## Prompt
From the listing below, copy only the lines running from the line that contains "first pass, log entry 51. -/" to the line that contains "block k ≠ 0", both included.

______

-- ==== Sys2Proof/Certificates/Slice0/Obligations.lean ====
section
/-! DEFINITION. The statements for the provers. Statements compare with `begin s`: the state as the command
finds it, with the line unit's note of the last instant forgotten (log entries 2 and 3). -/

open Sys2Proof Sys2Proof.Machine

/-! ### The queue of commands and reset -/

/-- Where the queue is not empty, the step runs the command at its front on the state with the rest of the
queue. -/
def Obligations.StepRunsFrontCommand : Prop :=
  ∀ (c : Instr) (rest : List Instr) (s : State), s.pending = c :: rest →
    step s = exec c { s with pending := rest }

/-- Values full reset leaves, a selection from every block: line unit (R3, R11, R14, R15, R18 to R21), line time (R22),
capture units (R36), picture (R38), ring (TABLE 4-5), cab function (R61), drive chain (R94), share unit
(R95), axis functions (TABLE 7-9, TABLE 8-5, TABLE 9-8), alarm unit (R165, R172), machine table (R177) and
start-up control (R185). Values that the spec does not give are left out (log entry 5). -/
def Obligations.ResetValues : Prop :=
  (let l := State.reset.line
   l.state = .quiet ∧ l.queue = [] ∧ l.queries = [] ∧ l.bitErrorRun = 0 ∧ l.faultStarts = 0
   ∧ l.noTakerRun = 0 ∧ l.dupCount = 0 ∧ l.dupHeld = false ∧ l.loopback = false
   ∧ l.counters = ⟨0, 0, 0, 0, 0, 0, 0, 0, 0, 0, 0, 0, 0⟩)
  ∧ (let t := State.reset.time
     t.cycle = 0 ∧ t.offset = 0 ∧ t.running = false ∧ t.longCount = 0 ∧ t.paceJumps = 0 ∧ t.inStep = 0
     ∧ t.alone = false)
  ∧ State.reset.unit0 = ⟨[], 0, 0, 0, none⟩ ∧ State.reset.unit1 = ⟨[], 0, 0, 0, none⟩
  ∧ State.reset.picture.peers = List.replicate 8 ⟨false, 255, 0, 0, false,
      { role := .none, mode := .tripped, axis := 0, calibrated := false, brakeSet := false,
        fresh := false, severity := none, overflow := false, position := 0, speed := 0, own := 0,
        spare := 0, borrowed := 0, lent := 0, signature := 0 }⟩
  ∧ State.reset.picture.seq = 0
  ∧ State.reset.ring =
    { slots := [], current := 0, currentWalkMode := false, last := 0, lastWalkMode := false, hold := 0,
      starved := false, rearm := true, rewritten := 0 }
  ∧ State.reset.cab =
    { handleFault := [false, false, false, false], ackButton := .down, restartButton := .down,
      walkMode := false, walkSample := false, xferHeard := none, shareHeard := none, emergency := none }
  ∧ (let d := State.reset.drive
     driveSafe d ∧ d.v = 0 ∧ d.i = 0 ∧ d.speed = 0 ∧ d.demand = 0 ∧ d.prevEncoder = none ∧ d.delay = 0
     ∧ d.disagree = 0 ∧ d.slip = 0 ∧ d.stall = 0 ∧ d.missing = 0 ∧ d.awaiting = false)
  ∧ (let h := State.reset.share
     h.own = 0 ∧ h.borrowed = 0 ∧ h.lent = 0 ∧ h.lentRecords = [] ∧ h.borrowedRecords = []
     ∧ h.fresh = true ∧ h.quarantine = 0 ∧ h.ask = none ∧ h.pressure = 0 ∧ h.voluntary = 0
     ∧ h.grantNumber = 0 ∧ h.promised = 0)
  ∧ (let r := State.reset.rope
     r.base = 0 ∧ r.calibrated = false ∧ r.position = 0 ∧ r.load = 0 ∧ r.beyondIn = false
     ∧ r.beyondOut = false ∧ r.limitPrev = none ∧ r.bucket = .unknown ∧ r.overload = false ∧ r.slack = 0
     ∧ r.tightLine = false ∧ r.ownership = .yielded ∧ r.walkSeen = false ∧ r.reclaimPending = false)
  ∧ (let w := State.reset.swing
     w.circle = ⟨0, none, 0, 0⟩ ∧ w.calibrated = false ∧ w.markError = 0 ∧ w.notPermitted = false
     ∧ w.parked = false)
  ∧ (let k := State.reset.walk
     k.state = .parked ∧ k.coil = false ∧ k.coilOut = false ∧ k.stateCount = 0 ∧ k.stepCount = 0
     ∧ k.stepCounter = 0 ∧ k.circle = ⟨0, none, 0, 0⟩ ∧ k.referenced = false ∧ k.camPhase = none)
  ∧ State.reset.contactor.disagree = 0 ∧ State.reset.contactor.contrary = 0
  ∧ State.reset.alarms = { list := [], lost := 0, overflow := false, refresh := 0, mode := .tripped }
  ∧ State.reset.table =
    { records := [], lost := 0, episode := .closed, firstOut := none, restartTime := ⟨0, 0⟩,
      flashPhase := false, flashCount := 0, refusalFlash := 0 }
  ∧ (let u := State.reset.startup
     u.state = .reset ∧ u.clamped = false ∧ u.signature = 0 ∧ u.haltCause = 0 ∧ u.listenTimer = 0)
  ∧ State.reset.encoder = 0 ∧ State.reset.faultPin = true ∧ State.reset.discreteOutputs = 0
  ∧ State.reset.brakeRelease = false

/-- Every condition the step keeps holds at reset. -/
def Obligations.ConditionsHoldAtReset : Prop :=
  StartAgrees State.reset ∧ SafeOutputs State.reset ∧ EnableOwned State.reset
    ∧ OutputInRange State.reset ∧ Bounded State.reset ∧ ListsOrdered State.reset ∧ RingKept State.reset
    ∧ TokensAgree State.reset ∧ SettingsHeld State.reset ∧ LoanDropsCleared State.reset

/-! ### Start-up (chapter 11) -/

/-- Full reset: every block holds its reset values (R185). That the pin levels and the waiting commands stand
is the model's choice, log entry 5. -/
def Obligations.FullResetRestoresEveryBlock : Prop :=
  ∀ s : State, ∃ t, exec .fullReset s = .next t ∧ Frame [.inputs] State.reset { t with pending := [] }
    ∧ t.inputs = s.inputs ∧ t.pending = s.pending

/-- Entry to READING samples the straps and tests causes 1 and 2 in order (R186). -/
def Obligations.ReadingEntryTestsStraps : Prop :=
  ∀ (p : Straps) (s : State), s.startup.state = .reset → ∃ t, exec (.readingEntry p) s = .next t
    ∧ t.startup.station = p.station ∧ t.startup.rate = p.rate
    ∧ (p.memoryPresent = false → t.startup.state = .halted ∧ t.startup.haltCause = 1)
    ∧ (p.memoryPresent = true → p.rate = 3 → t.startup.state = .halted ∧ t.startup.haltCause = 2)
    ∧ (p.memoryPresent = true → p.rate ≠ 3 →
        t.startup.state = .reading ∧ t.faultPin = false ∧ Frame [.startup] (begin s) t)

/-- A byte not answered ends READING in HALTED with cause 3, with every output safe (R186, R191). -/
def Obligations.ByteTimeoutHalts : Prop :=
  ∀ s : State, s.startup.state = .reading → ∃ t, exec .settingsByteTimeout s = .next t
    ∧ t.startup.state = .halted ∧ t.startup.haltCause = 3 ∧ t.line.state = .halted
    ∧ t.time.running = false ∧ driveSafe t.drive ∧ t.walk.coilOut = false ∧ t.discreteOutputs = 0
    ∧ Frame [.startup, .line, .time, .drive, .share, .walk] (begin s) t

/-- The conditions of TABLE 11-2 from cause 4 on are tested in order; a block that meets them all takes the
station to SELFTEST with the header's check as its signature, and forms the settings image: the stored
values, each held to its fixed range, then to the dependent ranges of TABLE 11-3 (R186, R187). The clamped
flag is set where the image differs from the values stored, the home shares as held to 0 to 64 for cause 8 and
not counted (log entry 13). Where the block holds the rope fields, the bits of a capture selection and a slave
source of 3 is the model's reading, log entry 6; that the trip current is held against the stall limit of the
first pass, log entry 51. -/
def Obligations.SettingsBlockTestedInOrder : Prop :=
  ∀ (block : List Byte) (s : State), s.startup.state = .reading →
    ∃ t, exec (.settingsImageComplete block) s = .next t
    ∧ (let formatFails := block16 block 0 ≠ 2 ∨ block16 block 2 ≠ 512
       let checkFails := blockCheck block ≠ headerCheck block
       let rolesFail := (∃ k < 8, 5 < roleByte block k)
         ∨ ∃ j k, j < k ∧ k < 8 ∧ roleByte block j = roleByte block k ∧ roleByte block k ≠ 0
       let ownNone := roleByte block s.station = 0
       let sharesFail := 64 < ((List.range 8).map (homeByte block)).sum
       let haltsWith (n : Nat) := t.startup.state = .halted ∧ t.startup.haltCause = n
       (formatFails → haltsWith 4) ∧ (¬ formatFails → checkFails → haltsWith 5)
       ∧ (¬ formatFails → ¬ checkFails → rolesFail → haltsWith 6)
       ∧ (¬ formatFails → ¬ checkFails → ¬ rolesFail → ownNone → haltsWith 7)
       ∧ (¬ formatFails → ¬ checkFails → ¬ rolesFail → ¬ ownNone → sharesFail → haltsWith 8)
       ∧ (¬ formatFails → ¬ checkFails → ¬ rolesFail → ¬ ownNone → ¬ sharesFail →
           t.startup.state = .selftest ∧ t.startup.signature = headerCheck block
           ∧ t.line.loopback = true ∧ t.line.state = s.line.state
           ∧ ∃ role, Role.ofCode (roleByte block s.station) = some role ∧
             (let raw := rawSettings block role
              let g := t.startup.settings.globals
              let p := t.startup.settings.params
              let rawD := raw.params.drive
              let within (lo hi x : Nat) : Nat := max lo (min hi x)
              t.startup.clamped = decide (t.startup.settings ≠ raw)
              ∧ t.startup.settings.table
                  = raw.table.map (fun e => { e with subs := e.subs ||| 0x10000#32 })
              ∧ g.pacePeriod = within 5 50 raw.globals.pacePeriod
              ∧ g.statusPoint = min raw.globals.statusPoint (g.pacePeriod - 1)
              ∧ g.longLength = within 2 64 raw.globals.longLength
              ∧ g.staleness = within 2 20 raw.globals.staleness
              ∧ g.window = within 1 32 raw.globals.window
              ∧ g.pool = within 100 30000 raw.globals.pool
              ∧ g.loanTerm = within 1 255 raw.globals.loanTerm
              ∧ g.highMark = within 500 1000 raw.globals.highMark
              ∧ g.lowMark = min raw.globals.lowMark (g.highMark - 100)
              ∧ g.contactorLimit = within 10 100 raw.globals.contactorLimit
              ∧ p.reserve = min 64 raw.params.reserve ∧ p.holdLimit = min 20 raw.params.holdLimit
              ∧ p.drive = ⟨within 100 2047 rawD.voltageSpan, within 100 2047 rawD.currentSpan,
                  within 1 65535 rawD.countsPerCycle, within 10 10000 rawD.ratedPower,
                  within 1 200 rawD.accel, within 1 200 rawD.decel, min 200 rawD.creep,
                  within 500 1500 rawD.stallKnee, max (min 2000 rawD.stallLimit) (p.drive.stallKnee + 50),
                  max (within 1000 2500 rawD.tripCurrent) (min 2000 rawD.stallLimit), min 50 rawD.brakeDelay,
                  within 5 100 rawD.brakeCheck⟩
              ∧ p.unit0 = { raw.params.unit0 with slaveSource := min 2 raw.params.unit0.slaveSource }
              ∧ p.unit1 = { raw.params.unit1 with slaveSource := min 2 raw.params.unit1.slaveSource }
              ∧ p.brakeInput = raw.params.brakeInput ∧ p.ds = raw.params.ds ∧ p.ws = raw.params.ws
              ∧ (role = .cab → p.cab.lead = min (within 1 32 raw.params.cab.lead) g.window
                  ∧ p.cab.handles = raw.params.cab.handles.map (fun h =>
                      ⟨within 1024 3072 h.centre, within 200 2000 h.span, min 200 h.deadband⟩))
              ∧ (role.isRope = true →
                  (let r := p.rope
                   let raw := raw.params.rope
                   let least := min 60000 raw.limitIn + 2 * r.stopMargin
                   r.countsPerMetre = within 100 20000 raw.countsPerMetre
                   ∧ r.stopMargin = within 10 1000 raw.stopMargin
                   ∧ r.zoneWidth = within 100 10000 raw.zoneWidth
                   ∧ r.refPosition = raw.refPosition ∧ r.hardLimit = raw.hardLimit
                   ∧ r.loadZero = min 2047 raw.loadZero ∧ r.loadSpan = within 100 3695 raw.loadSpan
                   ∧ r.slackThreshold = min 500 raw.slackThreshold
                   ∧ r.limitOut = min 65535 (max raw.limitOut least)
                   ∧ r.limitIn = (if 65535 < least then 65535 - 2 * r.stopMargin
                       else min 60000 raw.limitIn)
                   ∧ (role = .hoist → r.clearMark = min 65534 raw.clearMark
                       ∧ r.groundMark = max raw.groundMark (r.clearMark + 1)
                       ∧ r.maxLoad = within 500 2000 raw.maxLoad)
                   ∧ (role = .drag → r.tightLine = max (min 1000 raw.tightLine) p.drive.creep
                       ∧ r.yieldLimit = within 20 1000 raw.yieldLimit)))
              ∧ (role = .swing → p.swing = ⟨within 3600 4000000 raw.params.swing.countsPerRev,
                  min 3599 raw.params.swing.markAngle, within 1 200 raw.params.swing.markTolerance,
                  min 3599 raw.params.swing.walkAngle, within 1 300 raw.params.swing.walkWindow⟩)
              ∧ (role = .walk → p.walk.camMin = min 2000000 raw.params.walk.camMin
                  ∧ p.walk.camMax = max (min 2000000 raw.params.walk.camMax) p.walk.camMin
                  ∧ p.walk.countsPerRev = within 3600 4000000 raw.params.walk.countsPerRev
                  ∧ p.walk.stepLimit = within 100 10000 raw.params.walk.stepLimit
                  ∧ p.walk.askWait = within 20 1000 raw.params.walk.askWait
                  ∧ p.walk.stowAngle = min 3599 raw.params.walk.stowAngle
                  ∧ p.walk.stowWindow = within 1 900 raw.params.walk.stowWindow))))

/-- The PROBE bears the station number, the sequence number of its attempt (R5) and the words of TABLE 12-2.
Where the 138 cells from its start cell through its check are read back as sent, the self-test ends in LISTEN
with the listen timer at 0 (R188, R189) and the rejoin test in ACTIVE with counters and alone indication kept
(R20); where any differs, both end in HALTED with cause 9. The PROBE's target field is the model's choice, log entry 19. -/
def Obligations.LineTestsEndOrHalt : Prop :=
  ∀ (readBack : List Bool) (s : State),
    (let whole := readBack.take 138 = s.probe.cells
     s.probe.sender = s.startup.station ∧ s.probe.seq = s.line.txSeq
     ∧ s.probe.words = [21845, 43690, 21845, 43690, 21845, 43690]
     ∧ s.probe.kind = 21 ∧ s.probe.cls = 3 ∧ s.probe.check = s.probe.computedCheck
     ∧ s.probe.cells.length = 138
     ∧ (s.startup.state = .selftest →
        (whole → ∃ t, exec (.selftestEnd readBack) s = .next t ∧ t.startup.state = .listen
          ∧ t.startup.listenTimer = 0 ∧ t.line.state = .listening ∧ t.line.loopback = false
          ∧ Frame [.startup, .line] (begin s) t)
        ∧ (¬ whole → ∃ t, exec (.selftestEnd readBack) s = .next t ∧ t.startup.state = .halted
          ∧ t.startup.haltCause = 9 ∧ t.line.state = .halted))
     ∧ (s.line.state = .rejoining →
        (whole → ∃ t, exec (.rejoinTestEnd readBack) s = .next t ∧ t.line.state = .active
          ∧ t.line.loopback = false ∧ t.line.counters = s.line.counters
          ∧ t.line.noTakerRun = s.line.noTakerRun ∧ Frame [.line] (begin s) t)
        ∧ (¬ whole → ∃ t, exec (.rejoinTestEnd readBack) s = .next t ∧ t.startup.state = .halted
          ∧ t.startup.haltCause = 9 ∧ t.line.state = .halted ∧ t.time.running = false
          ∧ driveSafe t.drive)))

______

## Result of the exercise
first pass, log entry 51. -/
def Obligations.SettingsBlockTestedInOrder : Prop :=
  ∀ (block : List Byte) (s : State), s.startup.state = .reading →
    ∃ t, exec (.settingsImageComplete block) s = .next t
    ∧ (let formatFails := block16 block 0 ≠ 2 ∨ block16 block 2 ≠ 512
       let checkFails := blockCheck block ≠ headerCheck block
       let rolesFail := (∃ k < 8, 5 < roleByte block k)
         ∨ ∃ j k, j < k ∧ k < 8 ∧ roleByte block j = roleByte block k ∧ roleByte block k ≠ 0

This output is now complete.